Stored data:
● ● ● ● ● ● ●

-- ==== Sys2Proof/Machine/Mgt.lean ====
section
/-! DEFINITION. The management port: frames (R514), mailbox relay (R515), PTP (R526). -/

namespace Sys2Proof.Machine
open Sys2Proof

/-- The IEEE 1588 multicast address (R514). -/
abbrev ptpMac : Nat := 0x011B19000000

/-- Octets of a frame as a number, first octet highest. -/
def bigAt (l : List Byte) (off n : Nat) : Nat := ofBytes ((l.drop off).take n).reverse

/-- A frame that is dropped. -/
def State.dropFrame (s : State) : State := s.bumpSat R.MGT_COUNTS_DROPPED

/-- A frame accepted, for its handler: KIND 0 of 0x88B5, which keeps the stamp of its entry, or PTP (R58, R514, R515). -/
def State.takeFrame (s : State) (frame : List Byte) : State :=
  let s := s.bumpSat R.MGT_COUNTS_RX_GOOD
  if bigAt frame 12 2 = 0x88F7 then { s with mgt := { s.mgt with ptp := s.mgt.ptp ++ [frame] } }
  else if fieldAt frame 14 1 = 0 then { s with mgt := { s.mgt with rx := s.mgt.rx ++ [(s.ageStamp, frame)] } }
  else s

/-- The address and type filter of R514; the largest frame, with its 4-byte FCS, is 9,018 bytes. -/
def State.frameOk (s : State) (frame : List Byte) : Bool :=
  let dst := bigAt frame 0 6
  let typ := bigAt frame 12 2
  decide (14 ≤ frame.length) && decide (frame.length + 4 ≤ 9018) && (dst == s.fld R.MGT_MAC_MAC || dst == ptpMac) && (typ == 0x88F7 || typ == 0x88B5)
    && (typ != 0x88B5 || s.fld R.MGT_PEER_PEER == 0 || bigAt frame 6 6 == s.fld R.MGT_PEER_PEER)

/-- MGT_FRAME_RECEIVE: counted and dropped, or passed on (R514). -/
def execMgtFrameReceive (frame : List Byte) (fcsOk : Bool) (s : State) : Host.Outcome State Fault Refusal :=
  .next (
    if !s.hubUp || !s.flag R.MGT_CTL_ENABLE then s
    else
      let s := s.setFlag R.MGT_STATUS_LINK_UP true
      if !fcsOk then s.bumpSat R.MGT_COUNTS_FCS_ERR
      else if s.frameOk frame then s.takeFrame frame
      else s.dropFrame)

/-- The IN mailbox has a free slot (R435). -/
def State.inRoom (s : State) (p : Nat) : Bool :=
  decide ((s.fld R.QMC_MBX_W0_IN_PI [p] + 2 ^ 32 - s.fld R.QMC_MBX_W0_IN_CI [p]) % 2 ^ 32 < 256)

/-- MGT_MAILBOX_REQUEST: the oldest KIND 0 frame goes to the next IN slot of its mailbox while MBX_EN allows it; else it is dropped (R515). -/
def execMgtMailboxRequest (s : State) : Host.Outcome State Fault Refusal :=
  .next (s.whenUp fun s =>
    match s.mgt.rx with
    | [] => s
    | (_, frame) :: rest =>
      let p := fieldAt frame 15 1
      let t := { s with mgt := { s.mgt with rx := rest } }
      if 8 ≤ p || !bit (s.fld R.MGT_CTL_MBX_EN) p || decide (4096 + 22 < frame.length) then t.dropFrame
      else if !s.inRoom p then s
      else
        let pi := t.fld R.QMC_MBX_W0_IN_PI [p]
        let t := (t.fillSlot p 0 pi (frame.drop 22)).bump R.QMC_MBX_W0_IN_PI [p]
        { t with mgt := { t.mgt with from? := some (bigAt frame 6 6), relayed := t.mgt.relayed.setD p 0 (t.mgt.relayed.getD p 0 + 1) } }.relayEvery)

/-- A PTP timestamp, in ns: 6 octets of seconds, 4 of nanoseconds. -/
def ptpTime (msg : List Byte) (off : Nat) : Int := ((bigAt msg off 6 * 1000000000 + bigAt msg (off + 6) 4 : Nat) : Int)

/-- correctionField, in ns. -/
def ptpCorrection (msg : List Byte) : Int := sext 64 (bigAt msg 8 8) / 65536

/-- The PTP exchange as `Time.ptp` keeps it: delay, t1, t2, t3, SEQ of a two-step Sync that awaits its Follow_Up (−1 none). -/
def State.ptpAt (s : State) (i : Nat) : Int := s.time.ptp.getD i (if i = 4 then -1 else 0)

/-- The exchange replaced. -/
def State.setPtp (s : State) (delay t1 t2 t3 seq : Int) : State := { s with time := { s.time with ptp := [delay, t1, t2, t3, seq] } }

/-- A Sync whose origin time is known: the offset is a sample, and a Delay_Req of the next sequenceId goes out (Table 19-4, R526). -/
def State.ptpSync (s : State) (t1 t2 : Int) : State :=
  let delay := s.ptpAt 0
  let s := (s.timeOffset 1 (t2 - t1 - delay)).setPtp delay t1 t2 s.nowNs (-1)
  { s with time := { s.time with delaySeq := (s.time.delaySeq + 1) % 2 ^ 16, delayWait := true } }.emit .ptpDelayReq

/-- Port identity of a message's sender. -/
def ptpSender (msg : List Byte) : Nat := bigAt msg 20 10

/-- The rank of an Announce by the default data set comparison, the lower the better: priority1, class, accuracy, variance, priority2 and identity of the grandmaster, steps removed, sender (R526). -/
def announceRank (msg : List Byte) : List Nat :=
  [bigAt msg 47 1, bigAt msg 48 1, bigAt msg 49 1, bigAt msg 50 2, bigAt msg 52 1, bigAt msg 53 8, bigAt msg 61 2, ptpSender msg]

/-- Whether a rank stands before another. -/
def rankBefore : List Nat → List Nat → Bool
  | a :: as, b :: bs => decide (a < b) || (a == b && rankBefore as bs)
  | _, _ => false

/-- An Announce: its sender becomes the master when none is chosen yet, or when it ranks before the master; the master's own renews its rank (R526). -/
def State.ptpAnnounce (s : State) (msg : List Byte) : State :=
  let rank := announceRank msg
  let take := match s.time.master with
    | none => true
    | some (p, r) => p == ptpSender msg || rankBefore rank r
  if take && decide (64 ≤ msg.length) && decide (bigAt msg 61 2 < 255) then { s with time := { s.time with master := some (ptpSender msg, rank) } } else s

/-- A message comes from the chosen master (R526). -/
def State.fromMaster (s : State) (msg : List Byte) : Bool := s.time.master.map (·.1) == some (ptpSender msg)

/-- This clock's port identity: the EUI-64 of the port's MAC address, port 1. -/
def State.ptpPort (s : State) : Nat :=
  let m := s.fld R.MGT_MAC_MAC
  (m / 2 ^ 24 * 2 ^ 40 + 0xFFFE * 2 ^ 24 + m % 2 ^ 24) * 2 ^ 16 + 1

/-- A Delay_Resp of the master that answers this clock's last Delay_Req (R526). -/
def State.answersDelay (s : State) (msg : List Byte) : Bool :=
  s.fromMaster msg && s.time.delayWait && bigAt msg 30 2 == s.time.delaySeq && bigAt msg 44 10 == s.ptpPort

/-- A PTP message of the domain handled: Announce 11; Sync 0, Follow_Up 8 and Delay_Resp 9 of the master (R526). -/
def State.ptpMessage (s : State) (msg : List Byte) (rxStamp : Int) : State :=
  let kind := fieldAt msg 0 1 % 16
  let seq : Int := bigAt msg 30 2
  let twoStep := bit (fieldAt msg 6 1) 1
  match kind with
  | 11 => s.ptpAnnounce msg
  | 0 =>
    if !s.fromMaster msg then s
    else if twoStep then s.setPtp (s.ptpAt 0) (ptpCorrection msg) rxStamp (s.ptpAt 3) seq
    else s.ptpSync (ptpTime msg 34 + ptpCorrection msg) rxStamp
  | 8 => if s.fromMaster msg && s.ptpAt 4 == seq then s.ptpSync (ptpTime msg 34 + ptpCorrection msg + s.ptpAt 1) (s.ptpAt 2) else s
  | 9 =>
    if !s.answersDelay msg then s
    else
      let t4 := ptpTime msg 34 - ptpCorrection msg
      let s := { s with time := { s.time with delayWait := false } }
      s.setPtp (((s.ptpAt 2 - s.ptpAt 1) + (t4 - s.ptpAt 3)) / 2) (s.ptpAt 1) (s.ptpAt 2) (s.ptpAt 3) (s.ptpAt 4)
  | _ => s

/-- PTP is a source of the weave image (R523). -/
def State.ptpUsed (s : State) : Bool := s.fld R.TIM_CFG_PRIMARY == 1 || s.fld R.TIM_CFG_BACKUP == 1

/-- PTP_MESSAGE_RECEIVE: the oldest PTP frame; `rxStamp` is its arrival at the PCS in ns of the device counter (R526). -/
def execPtpMessageReceive (rxStamp : Int) (s : State) : Host.Outcome State Fault Refusal :=
  .next (if !s.hubUp then s else
    match s.mgt.ptp with
    | [] => s
    | frame :: rest =>
      let t := { s with mgt := { s.mgt with ptp := rest } }
      let msg := frame.drop 14
      if t.ptpUsed && decide (34 ≤ msg.length) && fieldAt msg 4 1 == t.fld R.TIM_CFG_PTP_DOMAIN then t.ptpMessage msg rxStamp else t)

end Sys2Proof.Machine
end

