/-- The PCIe root port. A successful completion gives the data to the hart or the item that waits, and takes the request off the list; one that fails, or a timeout, gives the hart an access fault. The link's fields show what it came up with; when it goes down they are 0 and a waiting hart gets its fault (log entry 108). An inbound write of 4 bytes in the interrupt window sets the identity in the file of its page and sends one interrupt. Another inbound write to memory leaves its bytes, an inbound read is answered with the bytes read, and one that reaches no memory is answered with Unsupported Request and PCI_INBOUND_UR, which no status register takes. A configuration request goes out with DONE cleared; its end sets DONE and UR, with the data of a read even where UR is set (log entry 108). One to bus 0, device 0, function 0 goes nowhere: the root port's own header answers it at once, and keeps the bytes written of its bus numbers, bases and limits (which bytes those are, log entry 108). RETRAIN sends its order, PERST drives its pin, and an AER event is logged. (R299, R508, R517, R518, R519, Table 19-8.) -/
def Obligations.PciePort : Prop :=
  ∀ s : State, s.canon = true →
    let waits := fun (tag : Nat) (r : Req) => tag < 1024 ∧ FMap.find? tag s.pcieReqs = some r
    let taken := fun (tag : Nat) (o : List Out) => { s with pcieReqs := FMap.del tag s.pcieReqs, out := s.out ++ o }
    (∀ tag r h b data, waits tag r → r.waiter = .hearth h b →
      (s.hubUp = true → exec (.pcieOutboundCompletion tag 0 data) s = .next (taken tag [.hearthData h (BitVec.ofNat 64 (ofBytes (data.take r.len)))]) ∧
        ∀ st, st ≠ 0 → exec (.pcieOutboundCompletion tag st data) s = .next (taken tag [.hearthFault h r.addr])) ∧
      (s.hubUp = true → exec (.pcieOutboundTimeout tag) s = .next (taken tag [.hearthFault h r.addr]))) ∧
    (∀ tag r id it data, s.up = true → waits tag r → r.waiter = .item id → FMap.find? id s.items = some it → 2 ≤ it.pendingRemote →
      ∃ t, exec (.pcieOutboundCompletion tag 0 data) s = .next t ∧ t.out = s.out ∧ t.regs = s.regs ∧ t.mem = s.mem ∧
        FMap.find? id t.items = some { it with remote := FMap.put (r.addr / 64) (padTo 64 data, 0) it.remote, pendingRemote := it.pendingRemote - 1 }) ∧
    (s.pciUp = true →
      (∀ speed width flit, ∃ t, exec (.pcieLinkUp speed width flit) s = .next t ∧ OnlyRegs [R.PCI_STATUS_LINK_UP.base] s t ∧ t.flag R.PCI_STATUS_LINK_UP = true ∧
        t.fld R.PCI_STATUS_SPEED = speed % 8 ∧ t.fld R.PCI_STATUS_WIDTH = width % 32 ∧ t.flag R.PCI_STATUS_FLIT = flit) ∧
      (∀ tag r h b, s.pcieReqs = [(tag, r)] → tag < 1024 → r.waiter = .hearth h b →
        ∃ t, exec .pcieLinkDown s = .next t ∧ t.flag R.PCI_STATUS_LINK_UP = false ∧ t.fld R.PCI_STATUS_SPEED = 0 ∧ t.pcieReqs = [] ∧
          t.out = s.out ++ [.hearthFault h r.addr] ∧ t.mem = s.mem ∧ t.items = s.items) ∧
      (s.pcieReqs = [] → ∃ t, exec .pcieLinkDown s = .next t ∧ OnlyRegs [R.PCI_STATUS_LINK_UP.base] s t ∧ t.flag R.PCI_STATUS_LINK_UP = false) ∧
      exec .pcieRetrain s = .next (s.emit .pcieRetrain) ∧
      (∀ drive, ∃ t, exec (.pciePerst drive) s = .next t ∧ t.pins = { s.pins with perstN := !drive } ∧ t.flag R.PCI_CTL_PERST = drive ∧ WorkKept s t ∧ t.out = s.out) ∧
      (∀ u st, s.flag R.ERL_CTL_MIRROR_EN = false →
        ∃ t, exec (.pcieAer u st) s = .next t ∧ LoggedAt s t Code.PCI_AER pciUnit ∧ t.fld R.PCI_STATUS_LAST_STATUS = s.fld R.PCI_STATUS_LAST_STATUS ∧ WorkKept s t) ∧
      (∀ val : Word, bit val.toNat 63 = true → bits val.toNat 0 16 ≠ 0 →
        ∃ t, exec (.pciCfgRequest val) s = .next t ∧ t.flag R.PCI_CFG_DATA_DONE = false ∧ t.fld R.PCI_CFG_ADDR_BUS = bits val.toNat 0 8 ∧
          t.fld R.PCI_CFG_ADDR_DEV = bits val.toNat 8 5 ∧ t.fld R.PCI_CFG_ADDR_FN = bits val.toNat 13 3 ∧ t.fld R.PCI_CFG_ADDR_REG = bits val.toNat 16 12 ∧
          (FMap.find? cfgTag t.pcieReqs).map (·.op) = some (bits val.toNat 32 1) ∧ t.out = s.out ++ [.pcieCfg val (s.fld R.PCI_CFG_DATA_DATA)] ∧ WorkKept s t) ∧
      (∀ val : Word, bit val.toNat 63 = true → bits val.toNat 0 16 = 0 → FMap.sorted s.pcieHdr = true →
        let reg := bits val.toNat 16 12 / 4 * 4
        ∃ t, exec (.pciCfgRequest val) s = .next t ∧ t.flag R.PCI_CFG_DATA_DONE = true ∧ t.flag R.PCI_CFG_DATA_UR = false ∧ t.out = s.out ∧
          t.pcieReqs = s.pcieReqs ∧ WorkKept s t ∧
          (bit val.toNat 32 = true → ∀ i < 4, bit val.toNat (28 + i) = true → hdrKept (reg + i) = true →
            FMap.getD t.pcieHdr (reg + i) 0 = bits (s.fld R.PCI_CFG_DATA_DATA) (8 * i) 8) ∧
          (bit val.toNat 32 = false → t.pcieHdr = s.pcieHdr ∧ ∀ i < 4, hdrKept (reg + i) = true → FMap.getD s.pcieHdr (reg + i) 0 < 256 →
            bits (t.fld R.PCI_CFG_DATA_DATA) (8 * i) 8 = FMap.getD s.pcieHdr (reg + i) 0)) ∧
      (∀ r data ur, FMap.sorted s.pcieReqs = true → FMap.find? cfgTag s.pcieReqs = some r →
        ∃ t, exec (.pciCfgDone data ur) s = .next t ∧ t.flag R.PCI_CFG_DATA_DONE = true ∧ t.flag R.PCI_CFG_DATA_UR = ur ∧
          t.fld R.PCI_CFG_DATA_DATA = (if r.op = 0 then data % 2 ^ 32 else s.fld R.PCI_CFG_DATA_DATA) ∧ FMap.find? cfgTag t.pcieReqs = none ∧ WorkKept s t)) ∧
    (s.up = true → s.pciUp = true → s.flag R.PCI_STATUS_LINK_UP = true → ∀ a n data ep,
      let base := s.fld R.PCI_MSI_BUS_BASE / 2 ^ 17 * 2 ^ 17
      let page := (a - base) / 4096
      (∀ id, 0 < id → id < 64 → base ≤ a → a < base + 2 ^ 17 → ofBytes (data.take 4) = id →
        ∃ t, exec (.pcieInboundRequest true a 4 data ep) s = .next t ∧ t = { s with harts := t.harts, out := s.out ++ [.irq (page % 2 * 64 + page / 2 * 128 + id)] } ∧
          bit (if page % 2 = 0 then (t.hart (page / 2)).imsicM else (t.hart (page / 2)).imsicS) id = true) ∧
      (Clean s → s.inboundOk a n = true →
        (s.msiVector a n data = none → (∀ l ∈ rangeLines [(a, n)], Storable s l) →
          ∃ t, exec (.pcieInboundRequest true a n data ep) s = .next t ∧ (∀ i < n, byteRead t (a + i) = data.getD i 0) ∧ OnlyBytes [(a, n)] s t ∧ t.items = s.items) ∧
        ((∀ l ∈ rangeLines [(a, n)], (s.lineView l).outcome = 0 ∧ (s.lineView l).poison = 0) →
          ∃ t, exec (.pcieInboundRequest false a n data ep) s = .next t ∧ t.out = s.out ++ [.pcieCpl 0 ((List.range n).map fun i => byteRead s (a + i)) false] ∧
            OnlyReadCounts s t ∧ t.mem.cells = s.mem.cells ∧ t.items = s.items)) ∧
      (s.inboundOk a n = false → s.flag R.ERL_CTL_MIRROR_EN = false →
        ∃ t, exec (.pcieInboundRequest false a n data ep) s = .next t ∧ t.out.getLast? = some (.pcieCpl 1 [] false) ∧
          t.fld R.PCI_STATUS_LAST_STATUS = s.fld R.PCI_STATUS_LAST_STATUS ∧ LoggedAt s t Code.PCI_INBOUND_UR pciUnit ∧ WorkKept s t))
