-- ==== Sys2Proof/Laws/State.lean ====
section
/-! SUPPORT. Each small update of the state changes one field: one lemma for each field it leaves. -/

namespace Sys2Proof.Machine
open Sys2Proof
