theorem State.chooseFw_booting {t : State} (h : s.chooseFw = some t) : s.Booting t := by
  obtain ⟨i, f, hf, ht⟩ := State.chooseFw_cases h
  have hb := State.flashed_booting hs hf
  have hr := hb.trans (State.running_booting hb.sorted i)
  rcases ht with rfl | rfl
  · exact hr
  · exact hr.trans (.of_chassisKept (State.fellBack_chassisKept hr.sorted))

theorem State.chooseWeave_booting : s.Booting s.chooseWeave.2 := by
  obtain ⟨w, f, hf, ht | ht | ht⟩ := s.chooseWeave_cases
  · rw [ht]
    exact ⟨hs, rfl, rfl⟩
  · rw [ht]
    exact State.woven_booting hs w
  · have hb := State.flashed_booting hs hf
    have hw := hb.trans (State.woven_booting hb.sorted w)
    rw [ht]
    exact hw.trans (.of_chassisKept (State.fellBack_chassisKept hw.sorted))

/-- Steps 5 to 8 with the image chosen. -/
def State.bringUp (s : State) (w : Weave) : State := ((s.showBoot.configure w).stageAt 6).trainPorts.powerMoved

omit hs in
/-- Step 6 reached, and the ports trained again. -/
theorem State.adaptedKept_chassis {c : State} (h : c.chassis = s.chassis) (n : Nat) :
    (c.stageAt n).adaptedKept.chassis = { s with boot := { s.boot with stage := n, adapted := (c.stageAt n).adaptedKept.boot.adapted } }.chassis := by
  obtain ⟨hpins, hsb, hboot, hflash, htime⟩ : c.pins = s.pins ∧ c.sb = s.sb ∧ c.boot = s.boot ∧ c.flash = s.flash ∧ c.time = s.time := by
    simpa [State.chassis] using h
  simp only [State.chassis, State.adaptedKept, State.stageAt, State.setFld_pins, State.setFld_sb, State.setFld_boot, State.setFld_flash, State.setFld_time,
    hpins, hsb, hboot, hflash, htime]

/-- What steps 5 to 8 leave of the module: step 6, with the adaptations that the ports keep. -/
theorem State.bringUp_chassis (w : Weave) : ∃ a,
    FMap.sorted (s.bringUp w).regs = true ∧ (s.bringUp w).chassis = { s with boot := { s.boot with stage := 6, adapted := a } }.chassis := by
  have h1 := (State.showBoot_chassisKept hs).mono (V := AnyWord) fun _ _ => trivial
  have h2 := h1.trans (State.configure_chassisKept h1.sorted w)
  have h3 := State.stageAt_sorted h2.sorted 6
  have h4 := State.trainPorts_chassisKept h3
  have h5 := State.powerMoved_chassisKept h4.sorted
  have h6 := State.adaptedKept_chassis h2.chassis 6
  unfold State.bringUp
  exact ⟨_, h5.sorted, (h5.chassis.trans h4.chassis).trans h6⟩

theorem State.bringUp_booting (w : Weave) : s.Booting (s.bringUp w) := by
  obtain ⟨a, hsort, hc⟩ := State.bringUp_chassis hs w
  exact .of_chassis hsort hc rfl rfl

/-- Step 8 with its key derived or not. -/
def State.keyed (s : State) (keyOk : Bool) : State := if keyOk then { s with boot := { s.boot with keyReady := true } } else s.startFail 8 Code.PUF_FAIL

theorem State.keyed_booting (keyOk : Bool) : s.Booting (s.keyed keyOk) := by
  cases keyOk
  · exact State.startFail_booting hs 8 Code.PUF_FAIL
  · exact ⟨hs, rfl, rfl⟩

omit hs in
theorem State.keyed_boot : (s.keyed true).boot = { s.boot with keyReady := true } := rfl

omit hs in
/-- Steps 3 to 8 by what steps 3 and 4 choose. -/
theorem State.startUp_of_none {keyOk : Bool} (hf : (s.flashed s.flash.bootUpdate).chooseFw = none) :
    s.startUp keyOk = s.startFail 3 Code.BOOT_IMAGE_BAD := by
  unfold State.flashed at hf
  unfold State.startUp
  rw [hf]

omit hs in
theorem State.startUp_of_refused {t : State} {keyOk : Bool} (hf : (s.flashed s.flash.bootUpdate).chooseFw = some t) (hc : t.chooseWeave.1 ≠ 0) :
    s.startUp keyOk = t.chooseWeave.2.startFail 4 t.chooseWeave.1 := by
  unfold State.flashed at hf
  unfold State.startUp
  rw [hf]
  exact if_pos hc

omit hs in
theorem State.startUp_of_empty {t : State} {keyOk : Bool} (hf : (s.flashed s.flash.bootUpdate).chooseFw = some t) (hc : t.chooseWeave.1 = 0)
    (hw : t.chooseWeave.2.boot.weave = none) : s.startUp keyOk = t.chooseWeave.2.startFail 4 Code.WEAVE_SIG_BAD := by
  unfold State.flashed at hf
  unfold State.startUp
  rw [hf]
  dsimp only
  rw [if_neg (by simp [hc]), hw]

omit hs in
theorem State.startUp_of_chosen {t : State} {keyOk : Bool} {w : Weave} (hf : (s.flashed s.flash.bootUpdate).chooseFw = some t)
    (hc : t.chooseWeave.1 = 0) (hw : t.chooseWeave.2.boot.weave = some w) : s.startUp keyOk = (t.chooseWeave.2.bringUp w).keyed keyOk := by
  unfold State.flashed at hf
  unfold State.startUp
  rw [hf]
  dsimp only
  rw [if_neg (by simp [hc]), hw]
  rfl

theorem State.startUp_booting (keyOk : Bool) : s.Booting (s.startUp keyOk) := by
  have h0 := State.flashed_booting hs s.flash.bootUpdate_ctrBoots
  cases hf : (s.flashed s.flash.bootUpdate).chooseFw with
  | none => exact State.startUp_of_none hf ▸ State.startFail_booting hs _ _
  | some t =>
    have h1 := h0.trans (State.chooseFw_booting h0.sorted hf)
    have h2 := h1.trans (State.chooseWeave_booting h1.sorted)
    by_cases hc : t.chooseWeave.1 = 0
    · cases hw : t.chooseWeave.2.boot.weave with
      | none => exact State.startUp_of_empty hf hc hw ▸ h2.trans (State.startFail_booting h2.sorted _ _)
      | some w =>
        have h3 := h2.trans (State.bringUp_booting h2.sorted w)
        rw [State.startUp_of_chosen hf hc hw]
        exact h3.trans (State.keyed_booting h3.sorted keyOk)
    · exact State.startUp_of_refused hf hc ▸ h2.trans (State.startFail_booting h2.sorted _ _)

/-- Both images accepted from the active slots, and the key derived: start-up stands at step 6 (R488, R494). -/
theorem State.startUp_of_accepted {i : FwImage} {w : Weave} (hu : s.flash.manifest.update ≠ 3)
    (hi : s.flash.accepts (s.flash.fwSlot (s.flash.manifest.fwActive % 2)) = some i) (hw : s.flash.weaveSlot (s.flash.manifest.weaveActive % 2) = some w)
    (hv : weaveVerdict { s.flash with ctrFw := max s.flash.ctrFw i.svn } (some w) = 0) :
    ∃ a, (s.startUp true).boot = { s.boot with fw := some i, weave := some w, stage := 6, adapted := a, keyReady := true } := by
  have hf : (s.flashed s.flash.bootUpdate).chooseFw = some (s.running i) := by
    rw [Flash.bootUpdate_of_not_pending hu]
    exact State.chooseFw_of_active hi
  have hc : (s.running i).chooseWeave = (0, (s.running i).woven (some w)) := State.chooseWeave_of_active hw hv
  rw [State.startUp_of_chosen hf (by rw [hc]) (w := w) (by rw [hc]; rfl), hc]
  obtain ⟨a, -, hch⟩ := State.bringUp_chassis (s := (s.running i).woven (some w)) hs w
  rw [State.keyed_boot, State.boot_of_chassis hch]
  exact ⟨a, rfl⟩

end

/-! RESET_RELEASE. -/

/-- The device released with RECOVERY_N sampled. -/
def State.releasedAs (s : State) (rec : Bool) : State :=
  { s with pins := { s.pins with released := true, recoveryN := rec }, boot := { s.boot with t0 := s.elapsedNs } }

/-- Step 2 begins, and a recovery boot listens. -/
def State.stepTwo (s : State) (rec : Bool) : State := if rec then (s.releasedAs rec).stageAt 2 else ((s.releasedAs rec).stageAt 2).listen
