-- ==== Sys2Proof/Config.lean ====
section
/-! DEFINITION. What is not state of DHTSM: the static instance parameter `PIN` and the levels of the
input ports, which the other agents choose (spec 00_scope.md R5, R6; 10_state.md R30, R32 to R34). -/

namespace Sys2Proof

/-- The levels of every input port of DHTSM at ONE rising edge of `clk` (R30, R32, R33, R34).
`clk` itself has no field: one step of the model is one rising edge (R5). -/
structure Inputs where
  /-- `rst`, active high, synchronous (R34). -/
  rst       : Level
  /-- `start`, a level: the host's START request (R30). -/
  start     : Level
  /-- `family[1:0]` (R30, R61). -/
  family    : BitVec 2
  /-- `timeout[TW-1:0]` (R30, R61). -/
  timeout   : Ticks
  /-- `pin_in`, the level of the wire (R32, R41). -/
  pinIn     : Level
  /-- `delay_done`, the delay collaborator's answer (R33). -/
  delayDone : Level
  deriving DecidableEq, Repr, Inhabited

/-- `PIN`, the static parameter of the instance; no rule depends on its value (R6, R85; D27). -/
opaque Config.PIN : Nat

/-- FREE VALUE: the levels of the input ports at clock edge number `n`, counted from the state the
machine was launched in, wherever the state does not list them. The line is an oracle under no law,
and the host and the delay collaborator choose their ports freely (R5, R41; assumption 1). -/
opaque Config.freeInputs : Nat → Inputs

end Sys2Proof
end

● ● ● ● ● ● ●

Task statement
Taking the records above, retype every line from the one with "11 => s.ptpAnnounce msg" down to the one with "else s.ptpSync (ptpTime", exactly and with nothing else.

Task solution
  | 11 => s.ptpAnnounce msg
  | 0 =>
    if !s.fromMaster msg then s
    else if twoStep then s.setPtp (s.ptpAt 0) (ptpCorrection msg) rxStamp (s.ptpAt 3) seq
    else s.ptpSync (ptpTime msg 34 + ptpCorrection msg) rxStamp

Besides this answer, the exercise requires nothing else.